======== Listed records

theorem keeps_mg {v : Mg} (hA : A .mg) (h : Keeps A s t) : Keeps A s { t with mg := v } :=
  ⟨h.canon, ⟨h.same.bits, h.same.capt, h.same.flash, h.same.out, h.same.evr, h.same.pins, h.same.boot, h.same.fresh, h.same.pending, h.same.tb, h.same.keep, h.same.phx, h.same.grpx, h.same.auxx, h.same.le, h.same.ff, h.same.met, h.same.conns, h.same.needs, h.same.lsw, h.same.saf, h.same.fab, h.same.sl, h.same.plc, h.same.roster, h.same.rstStamp, h.same.bil, h.same.bilCom, h.same.tmp, h.same.th, h.same.cm, h.same.sd, h.same.cs, h.same.can, h.same.vault, h.same.kv, .inl hA, h.same.upd, h.same.updN⟩, h.moraine⟩

theorem keeps_upd {v : Upd} (hA : A .upd) (h : Keeps A s t) : Keeps A s { t with upd := v } :=
  ⟨h.canon, ⟨h.same.bits, h.same.capt, h.same.flash, h.same.out, h.same.evr, h.same.pins, h.same.boot, h.same.fresh, h.same.pending, h.same.tb, h.same.keep, h.same.phx, h.same.grpx, h.same.auxx, h.same.le, h.same.ff, h.same.met, h.same.conns, h.same.needs, h.same.lsw, h.same.saf, h.same.fab, h.same.sl, h.same.plc, h.same.roster, h.same.rstStamp, h.same.bil, h.same.bilCom, h.same.tmp, h.same.th, h.same.cm, h.same.sd, h.same.cs, h.same.can, h.same.vault, h.same.kv, h.same.mg, .inl hA, h.same.updN⟩, h.moraine⟩

theorem keeps_updN {v : UpdN} (hA : A .updN) (h : Keeps A s t) : Keeps A s { t with updN := v } :=
  ⟨h.canon, ⟨h.same.bits, h.same.capt, h.same.flash, h.same.out, h.same.evr, h.same.pins, h.same.boot, h.same.fresh, h.same.pending, h.same.tb, h.same.keep, h.same.phx, h.same.grpx, h.same.auxx, h.same.le, h.same.ff, h.same.met, h.same.conns, h.same.needs, h.same.lsw, h.same.saf, h.same.fab, h.same.sl, h.same.plc, h.same.roster, h.same.rstStamp, h.same.bil, h.same.bilCom, h.same.tmp, h.same.th, h.same.cm, h.same.sd, h.same.cs, h.same.can, h.same.vault, h.same.kv, h.same.mg, h.same.upd, .inl hA⟩, h.moraine⟩

/-! Updates of several fields at once. -/

theorem keeps_met_bilCom {v_met : Met} {v_bilCom : Bil} (h_met : A .met) (h_bilCom : A .bilCom) (h : Keeps A s t) :
    Keeps A s { t with met := v_met, bilCom := v_bilCom } :=
  ⟨h.canon, ⟨h.same.bits, h.same.capt, h.same.flash, h.same.out, h.same.evr, h.same.pins, h.same.boot, h.same.fresh, h.same.pending, h.same.tb, h.same.keep, h.same.phx, h.same.grpx, h.same.auxx, h.same.le, h.same.ff, .inl h_met, h.same.conns, h.same.needs, h.same.lsw, h.same.saf, h.same.fab, h.same.sl, h.same.plc, h.same.roster, h.same.rstStamp, h.same.bil, .inl h_bilCom, h.same.tmp, h.same.th, h.same.cm, h.same.sd, h.same.cs, h.same.can, h.same.vault, h.same.kv, h.same.mg, h.same.upd, h.same.updN⟩, h.moraine⟩

theorem keeps_pins_boot {v_pins : Pins} {v_boot : Boot} (h_pins : A .pins) (h_boot : A .boot) (h : Keeps A s t) :
    Keeps A s { t with pins := v_pins, boot := v_boot } :=
  ⟨h.canon, ⟨h.same.bits, h.same.capt, h.same.flash, h.same.out, h.same.evr, .inl h_pins, .inl h_boot, h.same.fresh, h.same.pending, h.same.tb, h.same.keep, h.same.phx, h.same.grpx, h.same.auxx, h.same.le, h.same.ff, h.same.met, h.same.conns, h.same.needs, h.same.lsw, h.same.saf, h.same.fab, h.same.sl, h.same.plc, h.same.roster, h.same.rstStamp, h.same.bil, h.same.bilCom, h.same.tmp, h.same.th, h.same.cm, h.same.sd, h.same.cs, h.same.can, h.same.vault, h.same.kv, h.same.mg, h.same.upd, h.same.updN⟩, h.moraine⟩

theorem keeps_met_bil {v_met : Met} {v_bil : Bil} (h_met : A .met) (h_bil : A .bil) (h : Keeps A s t) :
    Keeps A s { t with met := v_met, bil := v_bil } :=
  ⟨h.canon, ⟨h.same.bits, h.same.capt, h.same.flash, h.same.out, h.same.evr, h.same.pins, h.same.boot, h.same.fresh, h.same.pending, h.same.tb, h.same.keep, h.same.phx, h.same.grpx, h.same.auxx, h.same.le, h.same.ff, .inl h_met, h.same.conns, h.same.needs, h.same.lsw, h.same.saf, h.same.fab, h.same.sl, h.same.plc, h.same.roster, h.same.rstStamp, .inl h_bil, h.same.bilCom, h.same.tmp, h.same.th, h.same.cm, h.same.sd, h.same.cs, h.same.can, h.same.vault, h.same.kv, h.same.mg, h.same.upd, h.same.updN⟩, h.moraine⟩

theorem keeps_pins_tb {v_pins : Pins} {v_tb : Tb} (h_pins : A .pins) (h_tb : A .tb) (h : Keeps A s t) :
    Keeps A s { t with pins := v_pins, tb := v_tb } :=
  ⟨h.canon, ⟨h.same.bits, h.same.capt, h.same.flash, h.same.out, h.same.evr, .inl h_pins, h.same.boot, h.same.fresh, h.same.pending, .inl h_tb, h.same.keep, h.same.phx, h.same.grpx, h.same.auxx, h.same.le, h.same.ff, h.same.met, h.same.conns, h.same.needs, h.same.lsw, h.same.saf, h.same.fab, h.same.sl, h.same.plc, h.same.roster, h.same.rstStamp, h.same.bil, h.same.bilCom, h.same.tmp, h.same.th, h.same.cm, h.same.sd, h.same.cs, h.same.can, h.same.vault, h.same.kv, h.same.mg, h.same.upd, h.same.updN⟩, h.moraine⟩

theorem keeps_pins_boot_saf {v_pins : Pins} {v_boot : Boot} {v_saf : Saf} (h_pins : A .pins) (h_boot : A .boot) (h_saf : A .saf) (h : Keeps A s t) :
    Keeps A s { t with pins := v_pins, boot := v_boot, saf := v_saf } :=
  ⟨h.canon, ⟨h.same.bits, h.same.capt, h.same.flash, h.same.out, h.same.evr, .inl h_pins, .inl h_boot, h.same.fresh, h.same.pending, h.same.tb, h.same.keep, h.same.phx, h.same.grpx, h.same.auxx, h.same.le, h.same.ff, h.same.met, h.same.conns, h.same.needs, h.same.lsw, .inl h_saf, h.same.fab, h.same.sl, h.same.plc, h.same.roster, h.same.rstStamp, h.same.bil, h.same.bilCom, h.same.tmp, h.same.th, h.same.cm, h.same.sd, h.same.cs, h.same.can, h.same.vault, h.same.kv, h.same.mg, h.same.upd, h.same.updN⟩, h.moraine⟩

theorem keeps_pins_auxx_lsw_th {v_pins : Pins} {v_auxx : List (Nat × AuxX)} {v_lsw : Lsw} {v_th : Th} (h_pins : A .pins) (h_auxx : A .auxx) (h_lsw : A .lsw) (h_th : A .th) (h : Keeps A s t) :
    Keeps A s { t with pins := v_pins, auxx := v_auxx, lsw := v_lsw, th := v_th } :=
  ⟨h.canon, ⟨h.same.bits, h.same.capt, h.same.flash, h.same.out, h.same.evr, .inl h_pins, h.same.boot, h.same.fresh, h.same.pending, h.same.tb, h.same.keep, h.same.phx, h.same.grpx, .inl h_auxx, h.same.le, h.same.ff, h.same.met, h.same.conns, h.same.needs, .inl h_lsw, h.same.saf, h.same.fab, h.same.sl, h.same.plc, h.same.roster, h.same.rstStamp, h.same.bil, h.same.bilCom, h.same.tmp, .inl h_th, h.same.cm, h.same.sd, h.same.cs, h.same.can, h.same.vault, h.same.kv, h.same.mg, h.same.upd, h.same.updN⟩, h.moraine⟩

theorem keeps_capt_evr_pins_boot_tb_keep_phx_grpx_auxx_le_ff_conns_needs_lsw_saf_fab_sl_plc_roster_rstStamp_th_cm_cs_can_kv_mg_upd {v_capt : List (Nat × Word)} {v_evr : Evr} {v_pins : Pins} {v_boot : Boot} {v_tb : Tb} {v_keep : Keeper} {v_phx : List (Nat × PhX)} {v_grpx : List (Nat × GrpX)} {v_auxx : List (Nat × AuxX)} {v_le : Le} {v_ff : List (Nat × Word)} {v_conns : List (Nat × ConnX)} {v_needs : List (Nat × NeedX)} {v_lsw : Lsw} {v_saf : Saf} {v_fab : Fab} {v_sl : Sl} {v_plc : Plc} {v_roster : List (Nat × Nat)} {v_rstStamp : Nat} {v_th : Th} {v_cm : List (Nat × Int)} {v_cs : Cs} {v_can : Can} {v_kv : Kv} {v_mg : Mg} {v_upd : Upd} (h_capt : A .capt) (h_evr : A .evr) (h_pins : A .pins) (h_boot : A .boot) (h_tb : A .tb) (h_keep : A .keep) (h_phx : A .phx) (h_grpx : A .grpx) (h_auxx : A .auxx) (h_le : A .le) (h_ff : A .ff) (h_conns : A .conns) (h_needs : A .needs) (h_lsw : A .lsw) (h_saf : A .saf) (h_fab : A .fab) (h_sl : A .sl) (h_plc : A .plc) (h_roster : A .roster) (h_rstStamp : A .rstStamp) (h_th : A .th) (h_cm : A .cm) (h_cs : A .cs) (h_can : A .can) (h_kv : A .kv) (h_mg : A .mg) (h_upd : A .upd) (hv : t.evr.mor <+: v_evr.mor) (h : Keeps A s t) :
    Keeps A s { t with capt := v_capt, evr := v_evr, pins := v_pins, boot := v_boot, tb := v_tb, keep := v_keep, phx := v_phx, grpx := v_grpx, auxx := v_auxx, le := v_le, ff := v_ff, conns := v_conns, needs := v_needs, lsw := v_lsw, saf := v_saf, fab := v_fab, sl := v_sl, plc := v_plc, roster := v_roster, rstStamp := v_rstStamp, th := v_th, cm := v_cm, cs := v_cs, can := v_can, kv := v_kv, mg := v_mg, upd := v_upd } :=
  ⟨h.canon, ⟨h.same.bits, .inl h_capt, h.same.flash, h.same.out, .inl h_evr, .inl h_pins, .inl h_boot, h.same.fresh, h.same.pending, .inl h_tb, .inl h_keep, .inl h_phx, .inl h_grpx, .inl h_auxx, .inl h_le, .inl h_ff, h.same.met, .inl h_conns, .inl h_needs, .inl h_lsw, .inl h_saf, .inl h_fab, .inl h_sl, .inl h_plc, .inl h_roster, .inl h_rstStamp, h.same.bil, h.same.bilCom, h.same.tmp, .inl h_th, .inl h_cm, h.same.sd, .inl h_cs, .inl h_can, h.same.vault, .inl h_kv, .inl h_mg, .inl h_upd, h.same.updN⟩, h.moraine.trans hv⟩

theorem keeps_th_cm {v_th : Th} {v_cm : List (Nat × Int)} (h_th : A .th) (h_cm : A .cm) (h : Keeps A s t) :
    Keeps A s { t with th := v_th, cm := v_cm } :=
  ⟨h.canon, ⟨h.same.bits, h.same.capt, h.same.flash, h.same.out, h.same.evr, h.same.pins, h.same.boot, h.same.fresh, h.same.pending, h.same.tb, h.same.keep, h.same.phx, h.same.grpx, h.same.auxx, h.same.le, h.same.ff, h.same.met, h.same.conns, h.same.needs, h.same.lsw, h.same.saf, h.same.fab, h.same.sl, h.same.plc, h.same.roster, h.same.rstStamp, h.same.bil, h.same.bilCom, h.same.tmp, .inl h_th, .inl h_cm, h.same.sd, h.same.cs, h.same.can, h.same.vault, h.same.kv, h.same.mg, h.same.upd, h.same.updN⟩, h.moraine⟩

theorem keeps_capt_needs_saf_sl_mg_upd {v_capt : List (Nat × Word)} {v_needs : List (Nat × NeedX)} {v_saf : Saf} {v_sl : Sl} {v_mg : Mg} {v_upd : Upd} (h_capt : A .capt) (h_needs : A .needs) (h_saf : A .saf) (h_sl : A .sl) (h_mg : A .mg) (h_upd : A .upd) (h : Keeps A s t) :
    Keeps A s { t with capt := v_capt, needs := v_needs, saf := v_saf, sl := v_sl, mg := v_mg, upd := v_upd } :=
  ⟨h.canon, ⟨h.same.bits, .inl h_capt, h.same.flash, h.same.out, h.same.evr, h.same.pins, h.same.boot, h.same.fresh, h.same.pending, h.same.tb, h.same.keep, h.same.phx, h.same.grpx, h.same.auxx, h.same.le, h.same.ff, h.same.met, h.same.conns, .inl h_needs, h.same.lsw, .inl h_saf, h.same.fab, .inl h_sl, h.same.plc, h.same.roster, h.same.rstStamp, h.same.bil, h.same.bilCom, h.same.tmp, h.same.th, h.same.cm, h.same.sd, h.same.cs, h.same.can, h.same.vault, h.same.kv, .inl h_mg, .inl h_upd, h.same.updN⟩, h.moraine⟩

theorem keeps_conns_plc_cs_can {v_conns : List (Nat × ConnX)} {v_plc : Plc} {v_cs : Cs} {v_can : Can} (h_conns : A .conns) (h_plc : A .plc) (h_cs : A .cs) (h_can : A .can) (h : Keeps A s t) :
    Keeps A s { t with conns := v_conns, plc := v_plc, cs := v_cs, can := v_can } :=
  ⟨h.canon, ⟨h.same.bits, h.same.capt, h.same.flash, h.same.out, h.same.evr, h.same.pins, h.same.boot, h.same.fresh, h.same.pending, h.same.tb, h.same.keep, h.same.phx, h.same.grpx, h.same.auxx, h.same.le, h.same.ff, h.same.met, .inl h_conns, h.same.needs, h.same.lsw, h.same.saf, h.same.fab, h.same.sl, .inl h_plc, h.same.roster, h.same.rstStamp, h.same.bil, h.same.bilCom, h.same.tmp, h.same.th, h.same.cm, h.same.sd, .inl h_cs, .inl h_can, h.same.vault, h.same.kv, h.same.mg, h.same.upd, h.same.updN⟩, h.moraine⟩

theorem keeps_ff_roster {v_ff : List (Nat × Word)} {v_roster : List (Nat × Nat)} (h_ff : A .ff) (h_roster : A .roster) (h : Keeps A s t) :
    Keeps A s { t with ff := v_ff, roster := v_roster } :=
  ⟨h.canon, ⟨h.same.bits, h.same.capt, h.same.flash, h.same.out, h.same.evr, h.same.pins, h.same.boot, h.same.fresh, h.same.pending, h.same.tb, h.same.keep, h.same.phx, h.same.grpx, h.same.auxx, h.same.le, .inl h_ff, h.same.met, h.same.conns, h.same.needs, h.same.lsw, h.same.saf, h.same.fab, h.same.sl, h.same.plc, .inl h_roster, h.same.rstStamp, h.same.bil, h.same.bilCom, h.same.tmp, h.same.th, h.same.cm, h.same.sd, h.same.cs, h.same.can, h.same.vault, h.same.kv, h.same.mg, h.same.upd, h.same.updN⟩, h.moraine⟩

theorem keeps_phx_grpx {v_phx : List (Nat × PhX)} {v_grpx : List (Nat × GrpX)} (h_phx : A .phx) (h_grpx : A .grpx) (h : Keeps A s t) :
    Keeps A s { t with phx := v_phx, grpx := v_grpx } :=
  ⟨h.canon, ⟨h.same.bits, h.same.capt, h.same.flash, h.same.out, h.same.evr, h.same.pins, h.same.boot, h.same.fresh, h.same.pending, h.same.tb, h.same.keep, .inl h_phx, .inl h_grpx, h.same.auxx, h.same.le, h.same.ff, h.same.met, h.same.conns, h.same.needs, h.same.lsw, h.same.saf, h.same.fab, h.same.sl, h.same.plc, h.same.roster, h.same.rstStamp, h.same.bil, h.same.bilCom, h.same.tmp, h.same.th, h.same.cm, h.same.sd, h.same.cs, h.same.can, h.same.vault, h.same.kv, h.same.mg, h.same.upd, h.same.updN⟩, h.moraine⟩

theorem keeps_boot_updN {v_boot : Boot} {v_updN : UpdN} (h_boot : A .boot) (h_updN : A .updN) (h : Keeps A s t) :
    Keeps A s { t with boot := v_boot, updN := v_updN } :=
  ⟨h.canon, ⟨h.same.bits, h.same.capt, h.same.flash, h.same.out, h.same.evr, h.same.pins, .inl h_boot, h.same.fresh, h.same.pending, h.same.tb, h.same.keep, h.same.phx, h.same.grpx, h.same.auxx, h.same.le, h.same.ff, h.same.met, h.same.conns, h.same.needs, h.same.lsw, h.same.saf, h.same.fab, h.same.sl, h.same.plc, h.same.roster, h.same.rstStamp, h.same.bil, h.same.bilCom, h.same.tmp, h.same.th, h.same.cm, h.same.sd, h.same.cs, h.same.can, h.same.vault, h.same.kv, h.same.mg, h.same.upd, .inl h_updN⟩, h.moraine⟩

theorem keeps_boot_upd {v_boot : Boot} {v_upd : Upd} (h_boot : A .boot) (h_upd : A .upd) (h : Keeps A s t) :
    Keeps A s { t with boot := v_boot, upd := v_upd } :=
  ⟨h.canon, ⟨h.same.bits, h.same.capt, h.same.flash, h.same.out, h.same.evr, h.same.pins, .inl h_boot, h.same.fresh, h.same.pending, h.same.tb, h.same.keep, h.same.phx, h.same.grpx, h.same.auxx, h.same.le, h.same.ff, h.same.met, h.same.conns, h.same.needs, h.same.lsw, h.same.saf, h.same.fab, h.same.sl, h.same.plc, h.same.roster, h.same.rstStamp, h.same.bil, h.same.bilCom, h.same.tmp, h.same.th, h.same.cm, h.same.sd, h.same.cs, h.same.can, h.same.vault, h.same.kv, h.same.mg, .inl h_upd, h.same.updN⟩, h.moraine⟩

================

## Work request
Start with the first line of the data and print every line exactly. The line containing "(hA : A .upd)" is the last one to include.

## Answer for this exercise
theorem keeps_mg {v : Mg} (hA : A .mg) (h : Keeps A s t) : Keeps A s { t with mg := v } :=
  ⟨h.canon, ⟨h.same.bits, h.same.capt, h.same.flash, h.same.out, h.same.evr, h.same.pins, h.same.boot, h.same.fresh, h.same.pending, h.same.tb, h.same.keep, h.same.phx, h.same.grpx, h.same.auxx, h.same.le, h.same.ff, h.same.met, h.same.conns, h.same.needs, h.same.lsw, h.same.saf, h.same.fab, h.same.sl, h.same.plc, h.same.roster, h.same.rstStamp, h.same.bil, h.same.bilCom, h.same.tmp, h.same.th, h.same.cm, h.same.sd, h.same.cs, h.same.can, h.same.vault, h.same.kv, .inl hA, h.same.upd, h.same.updN⟩, h.moraine⟩

theorem keeps_upd {v : Upd} (hA : A .upd) (h : Keeps A s t) : Keeps A s { t with upd := v } :=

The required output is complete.